### About this exercise
In the entries below, find the line with "is reserved. -/" and the line with "0 64, .bwaitTimeout"; give again those lines and every line between them, exactly.

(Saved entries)
-.-.-
-- ==== Sys2Proof/Tests/Slice0.lean ====
section
/-!
SUPPORT. Sys2Proof/Tests/Slice0.lean: tests on fixed values, each from the spec's own words or counted by hand from its rules: ill-formed terms,
words of every encoded row, single steps, and for every statement with hypotheses a state and operands that meet them.
-/

set_option Elab.async false

namespace Sys2Proof.Tests

open Sys2Proof Sys2Proof.Machine

/-! ### Ill-formed terms -/

/-- Ill-formed floating-point forms: a rounding mode of 5 or 6 (02 R34), a format or a sign form that is reserved. -/
theorem test_illFormedFpAreRefused :
  ([.fadd 0 0 0 5 0, .fadd 0 0 0 6 0, .fadd 0 0 0 0 2, .fsub 0 0 0 5 0, .fsub 0 0 0 6 0, .fsub 0 0 0 0 2, .fmul 0 0 0 5 0, .fmul 0 0 0 6 0,
    .fmul 0 0 0 0 2, .fmin 0 0 0 2, .fmax 0 0 0 2, .fsgnj 0 0 0 3 0, .fsgnj 0 0 0 0 2, .feq 0 0 0 2, .flt 0 0 0 2, .fle 0 0 0 2, .fclass 0 0 2,
    .fcvtFI 0 0 false false 5 0, .fcvtFI 0 0 false false 6 0, .fcvtFI 0 0 false false 0 2, .fcvtIF 0 0 false false 5 0, .fcvtIF 0 0 false false 6 0,
    .fcvtIF 0 0 false false 0 2, .fcvtFF 0 0 5 0, .fcvtFF 0 0 6 0, .fcvtFF 0 0 0 2, .fmac 0 0 0 5 0, .fmac 0 0 0 6 0, .fmac 0 0 0 0 2,
    .fdiv 0 0 0 5 false 0, .fdiv 0 0 0 6 false 0, .fsqrt 0 0 5 false 0, .fsqrt 0 0 6 false 0] : List Instr).all (!·.wellFormed) = true := by decide

/-- Ill-formed instructions of other majors: field numbers, selectors and fixed fields that 02 R31 to R41 reserve. -/
theorem test_illFormedInstructionsAreRefused :
  ([.fence 3 0, .fence 0 5, .hset 0 0 12, .hget 0 0 12, .rep 0 0 0 0 7, .mrem 0 0 0 0 7, .xset 0 13 0, .xstat 0 0 5 0, .xstat 0 1 4 0,
    .reseed 0 0 1 false false 0, .plq 0 0 4 0, .pclass 0 0 4 0, .compose 0 0, .cLw 0 0 0] : List Instr).all (!·.wellFormed) = true := by decide

/-- Ill-formed events: cores, slots, units and dies that the module does not have (01 R9). -/
theorem test_illFormedEventsOfCoresAreRefused :
  ([.slotSelection 512 0, .slotSelection 0 64, .chunkCommit 512 0, .chunkCommit 0 64, .syscallService 512 0, .syscallService 0 64,
    .messageArrival 513 0, .messageArrival 0 512, .messageResend 512 0, .messageDispatch 512, .transferStart 512 0, .transferChunkLanding 512 0 0,
    .transferCancellation 512 0, .mzeroExecute 64 0, .mzeroExecute 0 512, .mbldExecute 64 0, .mbldExecute 0 512, .mmulExecute 64 0,
    .mmulExecute 0 512, .mdrainExecute 64 0, .mdrainExecute 0 512, .remoteMatrixCommand 64 0, .remoteMatrixCommand 0 512, .collectiveTimeout 512 0,
    .collectiveTimeout 0 64, .bwaitTimeout 512 0, .bwaitTimeout 0 64, .sleepTimeout 512 0, .sleepTimeout 0 64, .wfiTimeout 512 0, .wfiTimeout 0 64,
    .xwaitTimeout 512 0, .xwaitTimeout 0 64, .carrywTimeout 512 0, .carrywTimeout 0 64, .leaseExpiry 512 0] : List Instr).all (!·.wellFormed) = true := by decide

/-- Ill-formed events: cores, dies, slices and ports that the module does not have. -/
theorem test_illFormedEventsOfPartsAndPortsAreRefused :
  ([.remotePackedStore 512, .gets 512 0, .getm 512 0, .upgrade 512 0, .puts 512 0, .putm 512 0, .atomic 512 0, .write 512 0, .fwdtagConsume 512 0,
    .inv 4 0, .fwdS 4 0, .fwdM 4 0, .update 4 0, .dieRecall 4 0, .ack 4 0, .data 4 0, .coreSparing 512, .sliceSparing 4 0, .sliceSparing 0 64,
    .partnerDetected 100, .linkTrained 100 0, .linkFault 96 false, .rtlimitExpiry 100, .linkRepair 96, .uePortFault 4, .dataFlit 96 [],
    .ackFlit 96 [], .nakFlit 96 [], .trainingFlit 96 [], .flitResendLimit 96, .carryResend 512 0, .carryAcknowledgement 512 0 .accepted,
    .watchdogExpiry 4, .wdogKick 512 0, .plbFlush 512, .partnerLost 100, .idleFlit 96 []] : List Instr).all (!·.wellFormed) = true := by decide

/-! ### Decoding: words written out from the encoding tables of the chapter "Instruction encoding" (02 R25 to R42) -/

/-- Each word, as `n` bytes in memory order, decodes to the instruction beside it. -/
def readsAll (n : Nat) (l : List (Nat × Instr)) : Bool :=
  l.all fun p => match decode (wordBytes n p.1) with
    | .ok (i, []) => i == p.2
    | _ => false

/-- Words that the spec prints beside their source text. -/
theorem test_decodesPrintedWords :
  readsAll 4
   [(0x801EAA8B, .srai 5 5 7), (0x04832A27, .divu 4 5 6 true 0), (0x0022091B, .blt 1 2 8), (0x0082C983, .lw 3 9 1 0 true),
    (0x00229387, .sdRel 2 7 8), (0x006990AB, .fmac 1 2 3 0 0), (0x408211B3, .amoAdd 3 2 4 1 true 0), (0xE40211B3, .amoCas 3 2 4 3 false 0),
    (0x28033AB3, .amoFadd 5 7 6 0 0), (0x01800037, .fence 0 3), (0x09080037, .fenceX false 1 2), (0x00283A37, .sleep 4 7), (0x00302837, .unwatch 5),
    (0x0C0002E7, .crr 5 0x18), (0x02883B67, .crw 6 7 5), (0x00B00067, .brk 1), (0x070346BF, .vsel 5 1 2 3 0), (0x210682CB, .mmul 5 0 4 6 false true 0)]
   = true := by decide +kernel

theorem test_decodesLoad :
  readsAll 4
   [(0x80C8B283, .lb 5 6 257 9 true), (0x80C9B283, .lh 5 6 257 9 true), (0x80CAB283, .lw 5 6 257 9 true), (0x80CBB283, .ld 5 6 257 9 true),
    (0x80CCB283, .lbu 5 6 257 9 true), (0x80CDB283, .lhu 5 6 257 9 true), (0x80CEB283, .lwu 5 6 257 9 true)] = true := by decide +kernel

theorem test_decodesStore :
  readsAll 4
   [(0x80042B07, .sb 5 6 8193), (0x8004AB07, .sh 5 6 8193), (0x80052B07, .sw 5 6 8193), (0x8005AB07, .sd 5 6 8193), (0x80062B07, .swRel 5 6 8193),
    (0x8006AB07, .sdRel 5 6 8193), (0x80072B07, .sdFwd 5 6 8193)] = true := by decide +kernel

theorem test_decodesOpi :
  readsAll 4
   [(0x8004328B, .addi 5 6 8193), (0x0084B28B, .slli 5 6 33), (0x8005328B, .slti 5 6 8193), (0x8005B28B, .sltiu 5 6 8193),
    (0x8006328B, .xori 5 6 8193), (0x0086B28B, .srli 5 6 33), (0x8086B28B, .srai 5 6 33), (0x8007328B, .ori 5 6 8193), (0x8007B28B, .andi 5 6 8193)] = true := by decide +kernel

theorem test_decodesOp :
  readsAll 4
   [(0x0003B28F, .add 5 6 7), (0x000BB28F, .sub 5 6 7), (0x0013B28F, .sll 5 6 7), (0x001BB28F, .slt 5 6 7), (0x0023B28F, .sltu 5 6 7),
    (0x002BB28F, .xor 5 6 7), (0x0033B28F, .srl 5 6 7), (0x003BB28F, .sra 5 6 7), (0x0043B28F, .or 5 6 7), (0x004BB28F, .and 5 6 7),
    (0x0053B28F, .min 5 6 7), (0x005BB28F, .max 5 6 7), (0x0063B28F, .minu 5 6 7), (0x006BB28F, .maxu 5 6 7), (0x0073B28F, .mul 5 6 7),
    (0x00F3B28F, .mulh 5 6 7), (0x0173B28F, .mulhu 5 6 7), (0x01F0328F, .clz 5 6), (0x0270328F, .ctz 5 6), (0x02F0328F, .popc 5 6),
    (0x0370328F, .brev 5 6), (0x007BB28F, .seq 5 6 7), (0x00FBB28F, .sne 5 6 7), (0x017BB28F, .addw 5 6 7), (0x01FBB28F, .subw 5 6 7)] = true := by decide +kernel

theorem test_decodesUpper :
  readsAll 4
   [(0x80000A93, .lui 5 1048577), (0x80000A97, .auipc 5 1048577)] = true := by decide +kernel

theorem test_decodesBranch :
  readsAll 4
   [(0x80042B1B, .beq 5 6 8193), (0x8004AB1B, .bne 5 6 8193), (0x80062B1B, .blt 5 6 8193), (0x8006AB1B, .bge 5 6 8193), (0x80072B1B, .bltu 5 6 8193),
    (0x8007AB1B, .bgeu 5 6 8193)] = true := by decide +kernel

theorem test_decodesJump :
  readsAll 4
   [(0x80000A9F, .jal 5 1048577), (0x800432A3, .jalr 5 6 8193)] = true := by decide +kernel

theorem test_decodesMuldiv :
  readsAll 4
   [(0x00CBB2A7, .div 5 6 7 true 9), (0x04CBB2A7, .divu 5 6 7 true 9), (0x08CBB2A7, .rem 5 6 7 true 9), (0x0CCBB2A7, .remu 5 6 7 true 9)] = true := by decide +kernel

theorem test_decodesFp :
  readsAll 4
   [(0x0283B2AB, .fadd 5 6 7 1 1), (0x028BB2AB, .fsub 5 6 7 1 1), (0x0293B2AB, .fmul 5 6 7 1 1), (0x009BB2AB, .fmin 5 6 7 1),
    (0x00A3B2AB, .fmax 5 6 7 1), (0x20ABB2AB, .fsgnj 5 6 7 2 1), (0x00B3B2AB, .feq 5 6 7 1), (0x00BBB2AB, .flt 5 6 7 1), (0x00C3B2AB, .fle 5 6 7 1),
    (0x00C832AB, .fclass 5 6 1), (0x32D032AB, .fcvtFI 5 6 true true 1 1), (0x32D832AB, .fcvtIF 5 6 true true 1 1), (0x02E032AB, .fcvtFF 5 6 1 1),
    (0x02EBB2AB, .fmac 5 6 7 1 1)] = true := by decide +kernel

theorem test_decodesFpl :
  readsAll 4
   [(0x20CBB2AF, .fdiv 5 6 7 1 true 9), (0x24C832AF, .fsqrt 5 6 1 true 9)] = true := by decide +kernel

theorem test_decodesAtom :
  readsAll 4
   [(0xC0CBB2B3, .amoAdd 5 6 7 3 true 9), (0xC4CBB2B3, .amoAnd 5 6 7 3 true 9), (0xC8CBB2B3, .amoOr 5 6 7 3 true 9),
    (0xCCCBB2B3, .amoXor 5 6 7 3 true 9), (0xD0CBB2B3, .amoMin 5 6 7 3 true 9), (0xD4CBB2B3, .amoMax 5 6 7 3 true 9),
    (0xD8CBB2B3, .amoMinu 5 6 7 3 true 9), (0xDCCBB2B3, .amoMaxu 5 6 7 3 true 9), (0xE0CBB2B3, .amoSwap 5 6 7 3 true 9),
    (0xE4CBB2B3, .amoCas 5 6 7 3 true 9), (0xE84BB2B3, .amoFadd 5 6 7 3 9)] = true := by decide +kernel

theorem test_decodesSync :
  readsAll 4
   [(0x09800037, .fence 2 3), (0xCC880037, .fenceX true 9 9), (0x00100037, .chunk), (0x00182837, .seam 5), (0x002032B7, .watch 5 6),
    (0x002832B7, .sleep 5 6), (0x00302837, .unwatch 5)] = true := by decide +kernel

theorem test_decodesHandle :
  readsAll 4
   [(0x040829BB, .hld 3 5 129), (0x0C0829BB, .hst 3 5 129), (0x105281BB, .hset 3 5 10), (0x185281BB, .hget 3 5 10), (0x200801BB, .hmov 3 1),
    (0x280329BB, .hadv 3 5 6), (0x300001BB, .hzero 3)] = true := by decide +kernel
-.-.-
### Solution to this exercise
/-- Ill-formed floating-point forms: a rounding mode of 5 or 6 (02 R34), a format or a sign form that is reserved. -/
theorem test_illFormedFpAreRefused :
  ([.fadd 0 0 0 5 0, .fadd 0 0 0 6 0, .fadd 0 0 0 0 2, .fsub 0 0 0 5 0, .fsub 0 0 0 6 0, .fsub 0 0 0 0 2, .fmul 0 0 0 5 0, .fmul 0 0 0 6 0,
    .fmul 0 0 0 0 2, .fmin 0 0 0 2, .fmax 0 0 0 2, .fsgnj 0 0 0 3 0, .fsgnj 0 0 0 0 2, .feq 0 0 0 2, .flt 0 0 0 2, .fle 0 0 0 2, .fclass 0 0 2,
    .fcvtFI 0 0 false false 5 0, .fcvtFI 0 0 false false 6 0, .fcvtFI 0 0 false false 0 2, .fcvtIF 0 0 false false 5 0, .fcvtIF 0 0 false false 6 0,
    .fcvtIF 0 0 false false 0 2, .fcvtFF 0 0 5 0, .fcvtFF 0 0 6 0, .fcvtFF 0 0 0 2, .fmac 0 0 0 5 0, .fmac 0 0 0 6 0, .fmac 0 0 0 0 2,
    .fdiv 0 0 0 5 false 0, .fdiv 0 0 0 6 false 0, .fsqrt 0 0 5 false 0, .fsqrt 0 0 6 false 0] : List Instr).all (!·.wellFormed) = true := by decide

/-- Ill-formed instructions of other majors: field numbers, selectors and fixed fields that 02 R31 to R41 reserve. -/
theorem test_illFormedInstructionsAreRefused :
  ([.fence 3 0, .fence 0 5, .hset 0 0 12, .hget 0 0 12, .rep 0 0 0 0 7, .mrem 0 0 0 0 7, .xset 0 13 0, .xstat 0 0 5 0, .xstat 0 1 4 0,
    .reseed 0 0 1 false false 0, .plq 0 0 4 0, .pclass 0 0 4 0, .compose 0 0, .cLw 0 0 0] : List Instr).all (!·.wellFormed) = true := by decide

/-- Ill-formed events: cores, slots, units and dies that the module does not have (01 R9). -/
theorem test_illFormedEventsOfCoresAreRefused :
  ([.slotSelection 512 0, .slotSelection 0 64, .chunkCommit 512 0, .chunkCommit 0 64, .syscallService 512 0, .syscallService 0 64,
    .messageArrival 513 0, .messageArrival 0 512, .messageResend 512 0, .messageDispatch 512, .transferStart 512 0, .transferChunkLanding 512 0 0,
    .transferCancellation 512 0, .mzeroExecute 64 0, .mzeroExecute 0 512, .mbldExecute 64 0, .mbldExecute 0 512, .mmulExecute 64 0,
    .mmulExecute 0 512, .mdrainExecute 64 0, .mdrainExecute 0 512, .remoteMatrixCommand 64 0, .remoteMatrixCommand 0 512, .collectiveTimeout 512 0,
    .collectiveTimeout 0 64, .bwaitTimeout 512 0, .bwaitTimeout 0 64, .sleepTimeout 512 0, .sleepTimeout 0 64, .wfiTimeout 512 0, .wfiTimeout 0 64,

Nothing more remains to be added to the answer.